-- ==== Sys2Proof/Machine/Unrecognized.lean ====
section
/-! DEFINITION. The meanings of spec/46_unrecognized.md: "no-op (silently ignored)"; only the fetch advance of R101 has
happened. One definition for each fallback row. -/

namespace Sys2Proof.Machine

/-- The no-op (R290). -/
def noOp (s : State) : Result := .next s

/-- `0nnn` SYS: a no-op, `nnn` ignored (R291, C3). -/
def execSys (_nnn : Addr12) (s : State) : Result := noOp s

/-- Family 5 with n != 0 (R290). -/
def execNop5 (_low : Addr12) (s : State) : Result := noOp s

/-- Family 8 with an unlisted n (R290). -/
def execNop8 (_low : Addr12) (s : State) : Result := noOp s

/-- Family 9 with n != 0 (R290). -/
def execNop9 (_low : Addr12) (s : State) : Result := noOp s

/-- Family E with an unlisted kk (R290). -/
def execNopE (_low : Addr12) (s : State) : Result := noOp s

/-- Family F with an unlisted kk (R290). -/
def execNopF (_low : Addr12) (s : State) : Result := noOp s

end Sys2Proof.Machine
end

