-- ==== Sys2Proof/Certificates/Slice0/Obligations.lean ====
section
/-! DEFINITION. The statements for the provers. Each is in terms of `exec`, `step`, the host calls and the accessors of
the model; values are compared as natural numbers, as spec/00_scope.md R10 writes them. `exec` runs on a state whose PC
is already advanced (R102; log 25). -/

namespace Sys2Proof.Claims

open Sys2Proof Sys2Proof.Machine

/-! ## The vocabulary of the frames -/

/-- An element of the state, down to one register, slot, byte, cell or key. -/
inductive Elem where
  | reg (x : Reg)
  | i
  | pc
  | slot (j : Fin 16)
  | sp
  | mem (a : Nat)
  | dt
  | st
  | cell (r : Fin 32) (c : Fin 64)
  | dirty
  | soundActive
  | key (k : Reg)
  | runState
  | ipt
  | batchDone
  | draws
  deriving DecidableEq, Repr

/-- The element has the same value in both states. -/
def Elem.same (s t : State) : Elem → Prop
  | .reg x => t.reg x = s.reg x
  | .i => t.i = s.i
  | .pc => t.pc = s.pc
  | .slot j => t.stack[j] = s.stack[j]
  | .sp => t.sp = s.sp
  | .mem a => t.mem.read a = s.mem.read a
  | .dt => t.dt = s.dt
  | .st => t.st = s.st
  | .cell r c => t.fb.cell r c = s.fb.cell r c
  | .dirty => t.dirty = s.dirty
  | .soundActive => t.soundActive = s.soundActive
  | .key k => t.keyDown k = s.keyDown k
  | .runState => t.runState = s.runState
  | .ipt => t.ipt = s.ipt
  | .batchDone => t.batchDone = s.batchDone
  | .draws => t.draws = s.draws

/-- The frame: every element but those named is unchanged from `s` to `t`. -/
def Frame (changed : Elem → Prop) (s t : State) : Prop := ∀ e, ¬ changed e → e.same s t

/-- The frame that names the elements of a list. -/
def Only (changed : List Elem) (s t : State) : Prop := Frame (· ∈ changed) s t

/-- The answer is a next state, and it has the property. -/
def Completes (r : Result) (p : State → Prop) : Prop := ∃ t, r = .next t ∧ p t

/-- The instruction faults: RUNSTATE holds the record with the kind, the instruction's address (PC - 2) and its word, and
nothing outside `changed` has changed but RUNSTATE (R300, R301, R309; the Faulted state is the spec's decision D2, log 2). -/
def Faults (i : Instr) (s : State) (k : FaultKind) (changed : Elem → Prop) : Prop :=
  Completes (exec i s) fun t =>
    t.runState = .faulted ⟨k, s.pc - 2, some (encode i)⟩ ∧ Frame (fun e => e = .runState ∨ changed e) s t

/-- No element. -/
def nothing : Elem → Prop := fun _ => False

/-- The bytes from `a` on, `n` of them. -/
def bytesAt (a n : Nat) : Elem → Prop := fun e => ∃ b, a ≤ b ∧ b < a + n ∧ e = .mem b

/-- A condition as the flag value 1 or 0. -/
def flagNat (p : Prop) [Decidable p] : Nat := if p then 1 else 0

/-- A sprite bit of `rows` drawn at (x0, y0) lands on row r, column c (R232, with the bit order of R231, log 20). -/
def SpriteCovers (x0 y0 : Byte) (rows : List Byte) (r : Fin 32) (c : Fin 64) : Prop :=
  ∃ row col, ∃ b : Byte, rows[row]? = some b ∧ col < 8 ∧ b.toNat / 2 ^ (7 - col) % 2 = 1 ∧
    r.val = (y0.toNat + row) % 32 ∧ c.val = (x0.toNat + col) % 64
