-- ==== Sys2Proof/Laws/Display.lean ====
section
/-! SUPPORT. The framebuffer read cell by cell. -/

namespace Sys2Proof.Machine

/-- Toggling a cell negates it and leaves every other cell alone (R232). -/
theorem Framebuffer.cell_toggle (fb : Framebuffer) (r r' : Fin 32) (c c' : Fin 64) :
    (fb.toggle r c).cell r' c' = if r' = r ∧ c' = c then !fb.cell r c else fb.cell r' c' := by
  simp only [Framebuffer.cell, Framebuffer.toggle, Fin.getElem_fin, Vector.getElem_set, Fin.ext_iff]
  by_cases hr : r.val = r'.val
  · by_cases hc : c.val = c'.val
    · simp [hr, hc]
    · simp [hr, hc, eq_comm (a := c'.val)]
  · simp [hr, eq_comm (a := r'.val)]

@[simp] theorem Framebuffer.cell_clear (r : Fin 32) (c : Fin 64) : Framebuffer.clear.cell r c = false := by
  simp [Framebuffer.cell, Framebuffer.clear]

/-- Two framebuffers with the same cells are the same. -/
theorem Framebuffer.ext_cell {fb fb' : Framebuffer} (h : ∀ r c, fb.cell r c = fb'.cell r c) : fb = fb' :=
  Vector.ext fun r hr => Vector.ext fun c hc => h ⟨r, hr⟩ ⟨c, hc⟩

@[simp] theorem plot_fb (d : Drawing) (r : Fin 32) (c : Fin 64) : (plot d r c).1 = d.1.toggle r c := rfl

@[simp] theorem plot_collision (d : Drawing) (r : Fin 32) (c : Fin 64) : (plot d r c).2 = (d.2 || d.1.cell r c) := rfl

end Sys2Proof.Machine
end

......

- **PROBLEM DESCRIPTION**
Output the lines above between the one holding "c.val = c'.val" and the one holding "d.1.toggle r c := rfl", inclusive, with nothing before or after them.

- **WRITTEN ANSWER**
  · by_cases hc : c.val = c'.val
    · simp [hr, hc]
    · simp [hr, hc, eq_comm (a := c'.val)]
  · simp [hr, eq_comm (a := r'.val)]

@[simp] theorem Framebuffer.cell_clear (r : Fin 32) (c : Fin 64) : Framebuffer.clear.cell r c = false := by
  simp [Framebuffer.cell, Framebuffer.clear]

/-- Two framebuffers with the same cells are the same. -/
theorem Framebuffer.ext_cell {fb fb' : Framebuffer} (h : ∀ r c, fb.cell r c = fb'.cell r c) : fb = fb' :=
  Vector.ext fun r hr => Vector.ext fun c hc => h ⟨r, hr⟩ ⟨c, hc⟩

@[simp] theorem plot_fb (d : Drawing) (r : Fin 32) (c : Fin 64) : (plot d r c).1 = d.1.toggle r c := rfl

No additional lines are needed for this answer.